For stability and performance reasons physics engines usually have parameters
that soften or add compliance to contacts/constraints. A bit of compliance is
almost always better than infinitely stiff collisions/constraints. There are
cases where infinitely stiff systems either have no solution, are very
expensive to solve, or would produce very extreme impulses (causing things to
explode). Including some compliance fixes these issues. It is also often
required to produces more realistic looking results since objects in real life
aren't infinitely stiff, they either flex or break.

For performance reasons most physics engines also do not completely solve
their constraints. They either use a fixed number of iterations (most common,
including the demos here) or solve up to some specified error threshold. This
tends to add some additional compliance to complex scenes (stacks/piles of
objects for example).

With the right parameters a good rigid body physics engine should be able to
prevent noticeable interpenetration in most situations, though the performance
cost may not be worth it.

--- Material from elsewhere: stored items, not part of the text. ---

/-- R184 to R186, R190, R191, R201 to R203: the instructions on one bit of SR change that bit and
leave every other bit of SR and of the machine. -/
def Obligations.StatusBitResult : Prop :=
  ∀ s : State, (s.params.srReserved = .hardwired0 → s.regs.sr &&& 0xFE00#16 = 0#16) →
    exec .clrc s = .next (s.setRegs { s.regs with sr := s.regs.sr &&& ~~~0x0001#16 }) ∧
    exec .clrz s = .next (s.setRegs { s.regs with sr := s.regs.sr &&& ~~~0x0002#16 }) ∧
    exec .clrn s = .next (s.setRegs { s.regs with sr := s.regs.sr &&& ~~~0x0004#16 }) ∧
    exec .dint s = .next (s.setRegs { s.regs with sr := s.regs.sr &&& ~~~0x0008#16 }) ∧
    exec .setc s = .next (s.setRegs { s.regs with sr := s.regs.sr ||| 0x0001#16 }) ∧
    exec .setz s = .next (s.setRegs { s.regs with sr := s.regs.sr ||| 0x0002#16 }) ∧
    exec .setn s = .next (s.setRegs { s.regs with sr := s.regs.sr ||| 0x0004#16 }) ∧
    exec .eint s = .next (s.setRegs { s.regs with sr := s.regs.sr ||| 0x0008#16 })

/-! ### Forms no source defines -/

/-- R99, R102, R145: the operand combinations the spec calls unpredictable stop, naming the address
of the instruction word and the word, before anything is done: the fault holds the state with PC back
at the word, all of it as before the instruction (92_eei_decisions.md D11).
The stops are the model's choices, log entries 18, 22 and 30. -/
def Obligations.UndefinedFormsStop : Prop :=
  ∀ (w : Width) (src : Src) (dst : Dst) (s : State) (i : Instr),
    (opdHasPlace src = false ∧ (i = .rrc w src ∨ i = .swpb src ∨ i = .rra w src ∨ i = .sxt src)) ∨
    (dst = .unlisted ∧ i = .mov w src dst) ∨
    ((dst = .unlisted ∨ dst = .reg .cg ∧ s.params.r3Dst = .fault) ∧
      (i = .add w src dst ∨ i = .addc w src dst ∨ i = .subc w src dst ∨ i = .sub w src dst ∨
        i = .cmp w src dst ∨ i = .dadd w src dst ∨ i = .bit w src dst ∨ i = .bic w src dst ∨
        i = .bis w src dst ∨ i = .xor w src dst ∨ i = .and w src dst)) ∨
    i = .push w (.reg .sp) →
    exec i s =
      .fault (.unpredictable (s.regs.pc - 2#16) (encode i) (s.setPc (s.regs.pc - 2#16)))

/-! ### Frames -/

/-- R24, R228, R276: no instruction's own effect touches the GIE history, the parameters, the
platform's script or the cycle count: those are the step's.
Script, parameters and cycle count are the model's own fields, log entries 4, 38 and 40. -/
def Obligations.StepOwnedFrame : Prop :=
  ∀ (i : Instr) (s t : State), exec i s = .next t → StepOwned s t

/-- R20, R22, R120, R140: a register other than PC and SR keeps its value unless the instruction names
it as its register-mode destination, steps it by autoincrement, or pushes or pops (SP). -/
def Obligations.RegisterFrame : Prop :=
  ∀ (i : Instr) (s t : State) (r : Reg), exec i s = .next t →
    r ≠ .pc → r ≠ .sr → r ∉ writes i → t.reg r = s.reg r

/-- R27, R32, R120, R140: GIE, CPUOFF, OSCOFF, SCG0, SCG1 and the reserved bits change only by a write
to SR as a register or by RETI. -/
def Obligations.ModeBitsFrame : Prop :=
  ∀ (i : Instr) (s t : State), exec i s = .next t → .sr ∉ writes i →
    modeBits t.regs.sr = modeBits s.regs.sr

/-- R42: an instruction whose row gives it no status bit, and whose destination is not SR, leaves SR
as it is. -/
def Obligations.StatusFrame : Prop :=
  ∀ (i : Instr) (s t : State), exec i s = .next t → .sr ∉ writes i → writesFlags i = false →
    t.regs.sr = s.regs.sr

/-- R24, R96: an instruction that does not write PC leaves it at the following instruction: the words
it fetches are those its length counts.
PC as the running PC is presumed, log entry 19. -/
def Obligations.PcAdvance : Prop :=
  ∀ (i : Instr) (s t : State), i.wf = true → sequential i = true → s.regs.pc.getLsbD 0 = false →
    exec i s = .next t → t.regs.pc = s.regs.pc + BitVec.ofNat 16 (2 * (i.length - 1))

/-- R54, R55, R120: a Format I instruction that stores its result changes no byte of memory outside
the place its destination evaluates to, after its source has been read; with a register destination
it changes none.
The order of evaluation is presumed, log entry 20. -/
def Obligations.MemoryFrameStoring : Prop :=
  ∀ (w : Width) (src : Src) (dst : Dst) (s s0 t s1 s2 : State) (a : Word) (loc : Loc) (bad : Fault)
    (i : Instr) (x : Word),
    (s0 = s ∧ (i = .mov w src dst ∨ i = .add w src dst ∨ i = .addc w src dst ∨
      i = .subc w src dst ∨ i = .sub w src dst ∨ i = .bic w src dst ∨ i = .bis w src dst ∨
      i = .xor w src dst ∨ i = .and w src dst)) ∨
      (s0 = { s with freeCount := s.freeCount + 2 } ∧ i = .dadd w src dst) →
    exec i s = .next t → readSrc w src s0 = .ok (a, s1) → dstLoc bad dst s1 = .ok (loc, s2) →
    (∀ ea, loc = .mem ea → x ∉ accessBytes w ea) → t.byteAt x = s.byteAt x

/-- R54, R140: RRC, SWPB, RRA and SXT change no byte of memory outside their operand's place. -/
def Obligations.MemoryFrameSingle : Prop :=
  ∀ (w : Width) (opd : Src) (s t s1 : State) (loc : Loc) (bad : Fault) (i : Instr) (x : Word),
    i = .rrc w opd ∨ i = .rra w opd ∨ (w = .word ∧ (i = .swpb opd ∨ i = .sxt opd)) →
    exec i s = .next t → operandLoc bad w opd s = .ok (loc, s1) →
    (∀ ea, loc = .mem ea → x ∉ accessBytes w ea) → t.byteAt x = s.byteAt x

/-- R71, R145, R146: PUSH and CALL change no byte of memory outside the slot two below SP, SP taken
after the operand has been evaluated.
The operand before SP is the model's choice, log entry 22. -/
def Obligations.MemoryFrameStack : Prop :=
  ∀ (w : Width) (opd : Src) (s t s1 : State) (a : Word) (i : Instr) (x : Word),
    i = .push w opd ∨ (w = .word ∧ i = .call opd) →
    exec i s = .next t → readSrc w opd s = .ok (a, s1) →
    x ∉ accessBytes w ((s1.regs.sp - 2#16) &&& 0xFFFE#16) → t.byteAt x = s.byteAt x

/-- R128, R130, R147, R160: CMP, BIT, RETI and the jumps change no byte of memory. -/
def Obligations.MemoryFrameNone : Prop :=
  ∀ (i : Instr) (s t : State) (x : Word),
    (∃ w src dst, i = .cmp w src dst ∨ i = .bit w src dst) ∨ i = .reti ∨
      (∃ off, i = .jne off ∨ i = .jeq off ∨ i = .jnc off ∨ i = .jc off ∨ i = .jn off ∨
        i = .jge off ∨ i = .jl off ∨ i = .jmp off) →
    exec i s = .next t → t.byteAt x = s.byteAt x

/-! ### The step -/

/-- R81, R226: at a boundary where no reset is requested, no interrupt is accepted and the CPU is on,
the step runs the instruction the word at PC decodes to, with PC past that word, and then moves the
GIE history and the cycle count on (`finish`); where the instruction's operand combination stops it,
the fault holds the state before it (`decodeFaultHolds`). The word at PC lies in RAM or ROM; a fetch
from a device address (R57) is left out.
That fault's state is the choice of log entry 30 (92_eei_decisions.md D11), the GIE history that of log
entry 25 (D14), the cycle count that of log entry 38.
The platform's turn as a script is the model's choice, log entry 4. -/
def Obligations.StepRunsDecoded : Prop :=
  ∀ (s u : State) (i : Instr) (acceptMay : Bool), atBoundary s u acceptMay →
    u.requesting (u.maskableAccepted acceptMay) = none → srCpuOff u.regs.sr = false →
    u.canRead .word u.regs.pc = true → decode (u.valueAt .word u.regs.pc) = .ok i →
    step s =
      decodeFaultHolds u (mapNext (finish i (srGie u.regs.sr)) (exec i (u.setPc (u.regs.pc + 2#16))))

/-- R98, R100, R101, R222: at a boundary where no reset is requested, no interrupt is accepted and the
CPU is on, the words without an assigned instruction stop the step as illegal instructions, and the
fault holds PC and all state as before the instruction (92_eei_decisions.md D11); every other word
decodes. The word lies in RAM or ROM; a fetch from a device address (R57) is left out.
The platform's turn as a script is the model's choice, log entry 4.
The stop and the state it holds are the model's choices, log entry 30. -/
def Obligations.IllegalWordsStop : Prop :=
  ∀ (s u : State) (iw : Word) (acceptMay : Bool), atBoundary s u acceptMay →
    u.requesting (u.maskableAccepted acceptMay) = none → srCpuOff u.regs.sr = false →
    u.canRead .word u.regs.pc = true → iw = u.valueAt .word u.regs.pc →
    (iw.toNat < 0x1000 ∨ (0x1380 ≤ iw.toNat ∧ iw.toNat < 0x2000) ∨
      (0x10C0 ≤ iw.toNat ∧ iw.toNat ≤ 0x10FF) ∨ (0x11C0 ≤ iw.toNat ∧ iw.toNat ≤ 0x11FF) ∨
      (0x12C0 ≤ iw.toNat ∧ iw.toNat ≤ 0x12FF) ∨ (0x1301 ≤ iw.toNat ∧ iw.toNat ≤ 0x137F) →
      step s = .fault (.illegalInstruction u.regs.pc iw u)) ∧
    (¬ (iw.toNat < 0x1000 ∨ (0x1380 ≤ iw.toNat ∧ iw.toNat < 0x2000) ∨
      (0x10C0 ≤ iw.toNat ∧ iw.toNat ≤ 0x10FF) ∨ (0x11C0 ≤ iw.toNat ∧ iw.toNat ≤ 0x11FF) ∨
      (0x12C0 ≤ iw.toNat ∧ iw.toNat ≤ 0x12FF) ∨ (0x1301 ≤ iw.toNat ∧ iw.toNat ≤ 0x137F)) →
      ∃ i, decode iw = .ok i)

/-- R226, R260 to R264: a requested reset is taken at the boundary before anything else: PC from the
reset vector, SR and the GIE history cleared, memory kept, the peripheral registers as R264 lists them.
The reset at a boundary and before anything else is the spec's decision D13, log entry 27.
R264 lists port P1; the same of port P2, and the lines kept, are the model's choice, log entry 37.
The platform's turn as a script is the model's choice, log entry 4.
SR and the history 0, and the memory kept, are choices, log entries 13 and 37; the vector, 11. -/
def Obligations.ResetStep : Prop :=
  ∀ (s u : State) (tk : Tick) (rest : List Tick),
    s.ticks = tk :: rest → tk.reset = true → u = ({ s with ticks := rest }).events tk.events →
    u.canRead .word (vectorAddress u.params.resetVector) = true →
    ∃ t, step s = .next t ∧
      t.regs.pc = u.valueAt .word (vectorAddress u.params.resetVector) &&& 0xFFFE#16 ∧ t.regs.sr = 0#16 ∧
      t.regs.sp.getLsbD 0 = false ∧ t.g1 = false ∧ t.g2 = false ∧
      t.mem = u.mem ∧ t.params = u.params ∧ t.ticks = rest ∧
      (∀ p, (t.dev.port p).dir = 0#8 ∧ (t.dev.port p).ifg = 0#8 ∧ (t.dev.port p).ie = 0#8 ∧
        (t.dev.port p).sel = 0#8 ∧ (t.dev.port p).sel2 = 0#8 ∧ (t.dev.port p).ren = 0#8 ∧
        (t.dev.port p).output = (u.dev.port p).output ∧ (t.dev.port p).ies = (u.dev.port p).ies ∧
        (t.dev.port p).pins = (u.dev.port p).pins) ∧
      t.dev.timer.ctl = 0#16 ∧ (∀ b ∈ t.dev.timer.blocks, b.ctl = 0#16) ∧
      t.dev.timer.blocks.length = u.dev.timer.blocks.length ∧ t.dev.lines = u.dev.lines

/-- R223, R225, R246: a port is pending when a pin has its PxIFG and PxIE bits set and its PxSEL bit
clear, the Timer_A overflow when TAIFG and TAIE are set, a block when CCIFG and CCIE are, a line when
its flag and its enable bit are. R224, R229, R253: the source served is pending; a nonmaskable one
goes before every maskable one, a maskable one is served only where the gate admits it, and among its
kind no pending source has a higher rank; where none is served, none is both pending and admitted.
The ranks and the nonmaskable entries are choices, log entries 16 and 26; TAIE's place is presumed,
log entry 7, the part of PxSEL deduced, log entry 35. -/
def Obligations.PriorityRule : Prop :=
  (∀ (q : IrqSource) (d : Devices),
    (∀ p, q.request = .port p →
      (q.pending d = true ↔ ∃ k < 8, (d.port p).ifg.getLsbD k = true ∧
        (d.port p).ie.getLsbD k = true ∧ (d.port p).sel.getLsbD k = false)) ∧
    (q.request = .timerOverflow →
      (q.pending d = true ↔ d.timer.ctl.getLsbD 0 = true ∧ d.timer.ctl.getLsbD 1 = true)) ∧
    (∀ x single, q.request = .capture x single →
      (q.pending d = true ↔ ∃ b, elementAt x d.timer.blocks = some b ∧
        b.ctl.getLsbD 0 = true ∧ b.ctl.getLsbD 4 = true)) ∧
    (∀ k single, q.request = .line k single →
      (q.pending d = true ↔ (d.line k).flag = true ∧ (d.line k).enable = true))) ∧
  ∀ (s : State) (admitted : Bool),
    (∀ q, s.requesting admitted = some q →
      q ∈ s.params.irqTable ∧ q.pending s.dev = true ∧
      (q.maskable = true → admitted = true ∧
        ∀ r ∈ s.params.irqTable, r.pending s.dev = true → r.maskable = true) ∧
      (∀ r ∈ s.params.irqTable, r.pending s.dev = true → r.maskable = q.maskable →
        r.rank ≤ q.rank)) ∧
    (s.requesting admitted = none →
      ∀ r ∈ s.params.irqTable, r.pending s.dev = true → r.maskable = true ∧ admitted = false)

/-- R227, R228: after an instruction other than RETI that has set GIE, no maskable interrupt is
accepted at the next boundary; where no reset and no nonmaskable source is requested there and the CPU
is on, the step executes the instruction that follows. RETI has no delay: with GIE restored to 1 a
pending maskable interrupt is accepted at the boundary right after it, with GIE restored to 0 none is.
The platform's turn as a script is the model's choice, log entry 4.
The gate is the spec's decision D14 and the model's, log entry 25. -/
def Obligations.GieDelay : Prop :=
  ∀ (s t : State) (i : Instr) (acceptMay : Bool), executeOne s = .next t → instructionAt i s →
    (i ≠ .reti → srGie s.regs.sr = false → srGie t.regs.sr = true →
      t.maskableAccepted acceptMay = false ∧
      ∀ u, atBoundary t u acceptMay → u.requesting false = none → srCpuOff u.regs.sr = false →
        step t = executeOne u) ∧
    (i = .reti → t.maskableAccepted acceptMay = srGie t.regs.sr)

/-- R228, R266: at the boundary after an instruction that has cleared GIE, and at the one after the
instruction that follows it, a maskable interrupt may still be accepted; after two instructions that
began and ended with GIE clear it is not. At the boundary between the two the platform has its turn.
The platform's turn as a script is the model's choice, log entry 4.
The gate is the spec's decision D14 and the model's, log entry 25. -/
def Obligations.DintWindow : Prop :=
  (∀ (s t : State) (i : Instr) (acceptMay : Bool),
    executeOne s = .next t → instructionAt i s → i ≠ .reti →
    srGie s.regs.sr = true → srGie t.regs.sr = false →
    t.maskableAccepted acceptMay = acceptMay) ∧
  (∀ (s t t1 u : State) (i j : Instr) (between acceptMay : Bool),
    executeOne s = .next t → instructionAt i s → i ≠ .reti → atBoundary t t1 between →
    executeOne t1 = .next u → instructionAt j t1 → j ≠ .reti →
    srGie t.regs.sr = false → srGie u.regs.sr = false →
    u.maskableAccepted acceptMay = (srGie s.regs.sr && acceptMay))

In these demos if you max out Position iterations,
velocity iterations, and frequency you should see significantly less
interpenetration.

As for continuous collision detection/sub-stepping, this is a very common
feature to prevent fast moving objects from clipping into or tunneling through
other objects. However resting/continuous contact cannot be handled by
stepping to the next intersection time and so have to be handled differently.
Also multiple simultaneous or near simultaneous collisions can grind things to
a halt in degenerate cases (such as multiple stacked objects that are almost,
but not quite in resting contact). This is why physics engines that support
continuous collision usually let you set a maximum number of sub-steps.

------
cs702
Gosh, it seems every day I see a new shiny thing made with Rust that was
developed remarkably quickly, runs quite smoothly, and appears to be magically
bug-free.

I'm _sooo_ tempted to dive into Rust head-in. Have only dabbled a bit with it
so far. The main thing holding me back at this point is that Rust seems to
lack a decent ecosystem for data science and AI/DL/ML (in particular, a set of
crates that has proven useful and stable in real-world AI/DL/ML applications).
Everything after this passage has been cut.